Back in the ‘bad old days’, if you were accused of a serious ‘political’ offence – say, blowing something up – it used to be difficult to find a solicitor or barrister to represent you. Barristers, at least, were supposed to be subject to the ‘cab rank’ rule, which required them to take any case within their field of practice, as long as they were free.
Trouble was, for the bomber or the freedom fighter, the best establishment barristers never were free. And the solicitors were far from sympathetic.
So began the tradition of the “radical lawyer”: sometimes established in firms or chambers organised along socialist lines, and sometimes not. For them, law was an extension of the revolutionary struggle. They were heroes. They were sexy.
That is why I find this vignette, from a longer profile of Gita Sahgal, so profoundly depressing:
To say the past week has been a difficult one for Sahgal would be an understatement. She fears for her own and her family’s safety. She has — temporarily at least — lost her job and found it almost impossible to find anyone to represent her in any potential employment case. She rang round the human rights lawyers she knows, all of whom have declined to help citing a conflict of interest. “Although it is said that we must defend everybody no matter what they’ve done, it appears that if you’re a secular, atheist, Asian British woman, you don’t deserve a defence from our civil right firms,” she says wryly.
So no one in the human rights world wants to cross swords with Amnesty: that’s no surprise and least of all to Sahgal. “I know the nature of what I’m up against,” she says. “I didn’t do what I did lightly.”
There is also this:
“But a victim can also be a perpetrator,” she says. “It’s a very simple thought.”
This is something that has troubled her for many years. Some years ago, before she joined Amnesty’s staff, she was asked by the organisation to speak alongside a man whose son had been arrested during an insurgency in northern India: “His son had disappeared and he’d gone from police station to police station looking for him. It was a very moving story and it was hard not to cry. He was coming to thank Amnesty for the postcards they’d written and the letters they’d sent to the government. He felt his son owed his life to that, and that, of course, is the power of our work.
“The problem was that he was surrounded by men who were clearly Sikh political activists, allied to the group which assassinated Indira Gandhi. A perfectly well-meaning person had invited me to speak on a platform beside a perfectly genuine victim but hadn’t paid any attention to who accompanied him.”
Now, for flagging up this sort of error, Sahgal finds herself out in the cold.

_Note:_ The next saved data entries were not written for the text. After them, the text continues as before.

/-- Operand bits a command does not read are ignored: whether a word decodes does not depend on A and B, and
what it decodes to depends only on the bits R113 lists for its opcode. -/
def Obligations.UnreadOperandBitsAreIgnored : Prop :=
  ∀ c d : Command, c.cw = d.cw →
    ((∃ i, decode c = .ok i) ↔ (∃ i, decode d = .ok i)) ∧
    (c.a &&& readsA c.opc = d.a &&& readsA c.opc → c.b &&& readsB c.opc = d.b &&& readsB c.opc →
      decode c = decode d)

/-! ## Steps and host operations -/

/-- When the host's next operation issues a word that decodes to `i`, the step answers what `exec i` answers in
the state without that operation, and with a next state what ISSUE returns (`RES` and `STATUS` afterwards) stands in
`reply` (60_exceptions.md R416; the list and the reply are the model's, log entries 2 and 3). -/
def Obligations.StepRunsTheDecodedCommand : Prop :=
  ∀ (s : State) (c : Command) (rest : List HostOp) (i : Instr),
    s.pending = .issue c :: rest → decode c = .ok i →
    step s =
      match exec i { s with pending := rest } with
      | .next t => .next { t with reply := .command t.res t.status }
      | .fault r => .fault r
      | .refused r => .refused r

/-- A word that does not decode, issued in any mode but FAULTED, faults ILLEGAL_COMMAND with its bits 7:0
recorded, assigned opcode or not, and CCOUNT, RES and everything else as before (60_exceptions.md R403). The list of
operations and the reply are the model's own (log entries 2 and 3). -/
def Obligations.IllegalWordFaultsIllegalCommand : Prop :=
  ∀ (s : State) (c : Command) (rest : List HostOp) (e : Reject),
    s.pending = .issue c :: rest → decode c = .error e → s.mode ≠ .faulted →
    let t := { s with
      pending := rest, mode := .faulted, fcode := .illegalCommand, fopc := c.cw.extractLsb' 0 8 }
    step s = .next { t with reply := .command s.res t.status }

/-- HOST_LOAD_INPUT in IDLE sets IN, clears INPOS and returns ok; in any other mode it returns refused and
changes nothing; it never advances CCOUNT (60_exceptions.md R417). HOST_READ_OUTPUT returns OUTSTREAM, in any mode,
and changes nothing (R418). The list of operations and the reply are the model's own (log entries 2 and 3). -/
def Obligations.HostLoadsInIdleAndReadsAnywhere : Prop :=
  ∀ (s : State) (rest : List HostOp),
    (∀ bytes, s.pending = .loadInput bytes :: rest →
      step s = .next
        (if s.mode = .idle then
          { s with
            coder := { s.coder with input := bytes, inpos := 0 }, pending := rest, reply := .loadOk }
         else { s with pending := rest, reply := .loadRefused })) ∧
    (s.pending = .readOutput :: rest →
      step s = .next { s with pending := rest, reply := .output s.outstream })

/-- Reset gives the values of 10_state.md R53, in the state the model starts from and at the RESET operation,
from any state (70_reset_and_hazards.md R450): BASE 0, LENGTH 0xFFFFFFFF, VALUE 0, RES 0, STATUS 0, CCOUNT 0, the
buffers and streams empty, every slot Empty. The parameters and what the host does next stay, which is the model's
choice (log entries 1 and 2). -/
def Obligations.ResetGivesTheListedValues : Prop :=
  (∀ g : Config, let s := State.resetWith g
    s.coder.base = 0 ∧ s.coder.length = 0xFFFFFFFF#32 ∧ s.coder.value = 0 ∧ s.res = 0 ∧
    s.mode = .idle ∧ s.fcode = .none ∧ s.fopc = 0 ∧ s.status = 0 ∧ s.ccount = 0 ∧
    s.coder.outbuf = [] ∧ s.outstream = [] ∧
    s.coder.input = [] ∧ s.coder.inpos = 0 ∧ s.coder.icount = 0 ∧
    (∀ h, Store.find s.ms h = none) ∧ (∀ h, Store.find s.ics h = none)) ∧
  State.reset = State.resetWith Config.largest ∧
  (∀ (s : State) (rest : List HostOp), s.pending = .reset :: rest →
    step s = .next { State.resetWith s.cfg with pending := rest })

/-- The state after reset is sound, for every allowed value of the parameters. -/
def Obligations.ResetStateIsSound : Prop :=
  State.reset.sound ∧ ∀ g : Config, g.ok → (State.resetWith g).sound

/-! ## Whole-machine rules -/

/-- Soundness is kept by every step: the bounds of R42, R44, R161 and R173, the canonical form of the stores
and the agreement of the fault record with the mode. -/
def Obligations.StepKeepsSoundness : Prop :=
  ∀ s t : State, s.sound → step s = .next t → t.sound

/-- From a sound state every step answers a next state: no command stops or is refused, whatever the host
issues (60_exceptions.md R408). -/
def Obligations.SoundStateAlwaysSteps : Prop :=
  ∀ s : State, s.sound → ∃ t, step s = .next t

/-- A command that takes a fault leaves every piece of state as it was, but for MODE, FCODE and FOPC, and
FOPC receives the command's opcode (60_exceptions.md R403, R404). -/
def Obligations.FaultDiscardsAllButItsRecord : Prop :=
  ∀ (i : Instr) (s t : State), exec i s = .next t → s.mode ≠ .faulted → t.mode = .faulted →
    t = { s with mode := .faulted, fcode := t.fcode, fopc := i.opcode } ∧ t.fcode ≠ .none

/-- In FAULTED the word 0x00000005 returns CCOUNT and STATUS without advancing CCOUNT, and every other word,
legal or not, changes nothing (60_exceptions.md R405). The list of operations and the reply are the model's own (log
entries 2 and 3). -/
def Obligations.FaultedBlockRunsOnlyRdStatus : Prop :=
  ∀ (s : State) (c : Command) (rest : List HostOp), s.pending = .issue c :: rest → s.mode = .faulted →
    step s = .next
      (if c.cw = 0x00000005#32 then
        { s with
          res := s.ccount ++ s.status, pending := rest,
          reply := .command (s.ccount ++ s.status) s.status }
       else { s with pending := rest, reply := .command s.res s.status })

/-- Only reset leaves FAULTED mode (60_exceptions.md R406); that operations come off a list is the model's own
(log entry 2). -/
def Obligations.OnlyResetLeavesFaulted : Prop :=
  ∀ s t : State, s.mode = .faulted → step s = .next t → t.mode ≠ .faulted →
    ∃ rest, s.pending = .reset :: rest

/-- A command issued in a mode that its row of the mode table does not allow faults WRONG_MODE, and no
command takes that fault in a mode its row allows (60_exceptions.md R420). -/
def Obligations.WrongModeExactlyOutsideTheTable : Prop :=
  ∀ (i : Instr) (s : State), s.mode ≠ .faulted →
    (s.mode ∉ modesOf i → exec i s = faulted s .wrongMode i.opcode) ∧
    (s.mode ∈ modesOf i → ∀ t, exec i s = .next t → t.mode = .faulted → t.fcode ≠ .wrongMode)

/-- Each command that completes without a fault advances CCOUNT by 1 modulo 2^32, and no command sets it to
any other value (10_state.md R31). -/
def Obligations.CompletedCommandAdvancesCcount : Prop :=
  ∀ (i : Instr) (s t : State), exec i s = .next t →
    t.ccount = (if s.mode ≠ .faulted ∧ t.mode ≠ .faulted then s.ccount + 1 else s.ccount)

/-- A command that produces no result, and any command that faults, leaves RES unchanged (10_state.md R35,
30_encoding.md R113). -/
def Obligations.ResKeptWithoutAResult : Prop :=
  ∀ (i : Instr) (s t : State), exec i s = .next t →
    (writesRes i = false ∨ (s.mode ≠ .faulted ∧ t.mode = .faulted)) → t.res = s.res

/-- A byte in OUTSTREAM is final: a command only ever appends to it, and only DONE_ENC does
(20_memory.md R92, R93; 10_state.md R39). -/
def Obligations.OutstreamOnlyGrowsAndOnlyAtDoneEnc : Prop :=
  ∀ (i : Instr) (s t : State), exec i s = .next t →
    ∃ chunk, t.outstream = s.outstream ++ chunk ∧ (i ≠ .doneEnc → chunk = [])

/-- A command changes a slot only of the store it reaches and only at its own handle (20_memory.md R80). -/
def Obligations.StoresChangeOnlyAtTheHandle : Prop :=
  ∀ (i : Instr) (s t : State), exec i s = .next t →
    (reachesModels i = false → t.ms = s.ms) ∧ (reachesCompressors i = false → t.ics = s.ics) ∧
    (∀ j, i.handle? ≠ some j →
      Store.find t.ms j = Store.find s.ms j ∧ Store.find t.ics j = Store.find s.ics j)

/-- Commands of the encoder leave VALUE, IN, INPOS and ICOUNT; commands of the decoder leave BASE and
OUTBUF; IN never changes; model and compressor set-up, RD_STATUS, NOP and IC_GET_K leave all seven (10_state.md R32,
R34, R50, R54). -/
def Obligations.CommandsLeaveTheOtherCoder : Prop :=
  ∀ (i : Instr) (s t : State), exec i s = .next t →
    (modesOf i = [.encode] ∨ i = .initEnc →
      t.coder.value = s.coder.value ∧ t.coder.input = s.coder.input ∧
      t.coder.inpos = s.coder.inpos ∧ t.coder.icount = s.coder.icount) ∧
    (modesOf i = [.decode] ∨ i = .initDec →
      t.coder.base = s.coder.base ∧ t.coder.outbuf = s.coder.outbuf ∧
      t.coder.input = s.coder.input) ∧
    (modesOf i = [.idle, .encode, .decode] → t.coder = s.coder)

/-- No command but INIT_ENC, INIT_DEC, DONE_ENC and DONE_DEC writes STATUS, except through a fault, and in
FAULTED none does (60_exceptions.md R405); and no command changes the parameters, the host's list or the last reply
(10_state.md R52, R54; the last three are the model's own fields, log entries 1 to 3). -/
def Obligations.StatusChangesOnlyAtChunkEndsAndFaults : Prop :=
  ∀ (i : Instr) (s t : State), exec i s = .next t →
    (writesMode i = false → t.mode = .faulted ∨ t.status = s.status) ∧
    (s.mode = .faulted → t.status = s.status) ∧
    (t.mode ≠ .faulted → t.fcode = s.fcode ∧ t.fopc = s.fopc) ∧
    t.cfg = s.cfg ∧ t.pending = s.pending ∧ t.reply = s.reply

The thing is, it is unthinkable that a human rights organisation would compromise itself with supporters of any other sort of radical and sectarian political movement other than Islamism. That is because some on the Left have decided that jihadism is a form of anti-capitalist resistance. So it gets a pass.
As Gita says:
The bigger picture is how human rights organisations — and society more widely — should view Islamic radicals. There has been much debate over whether, spurred by a sentimental knee-jerk anti-Americanism, white liberals have sympathised with Islamic radicals, thereby implicitly tolerating their intolerance, particularly towards women. “For me that’s a form of racism,” says Sahgal, “because what it does is wipe out the experiences of the people they oppress. And it’s not helped by a discourse about a ‘clash of civilisations’, which elides jihadi ideologies and treats them as normal Muslim thinking. That’s devastating for ordinary Muslims.”
This is a disaster from which Amnesty must rapidly extract itself.
Gita Sahgal isn’t the only one at Amnesty who thinks that this is so. The Sunday Times also has a leaked internal memo from Sam Zarifi, Amnesty’s Asia Pacific director, in which he says:
“We should be clear that some of Amnesty’s campaigning … did not always sufficiently distinguish between the rights of detainees to be free from torture and arbitrary detention, and the validity of their views,” says Zarifi in the email, sent to his staff and dated February 10. Zarifi advised Amnesty to consider its working relationships with activists more carefully.
“We did not always clarify that while we champion the rights of all — including terrorism suspects, and more important, victims of terrorism — we do not champion their views.”
“The organisation had taken steps to clarify that it did not in any way support all, or even many, of Moazzam Begg’s views. Obviously we did not do enough to establish this in the public sphere. We can and should publicly admit this mistake and move on and ensure we do not make the same mistake again.”
Yes, they should.
Defend the rights of all the Beggs of this world. But no more Begg on Amnesty platforms.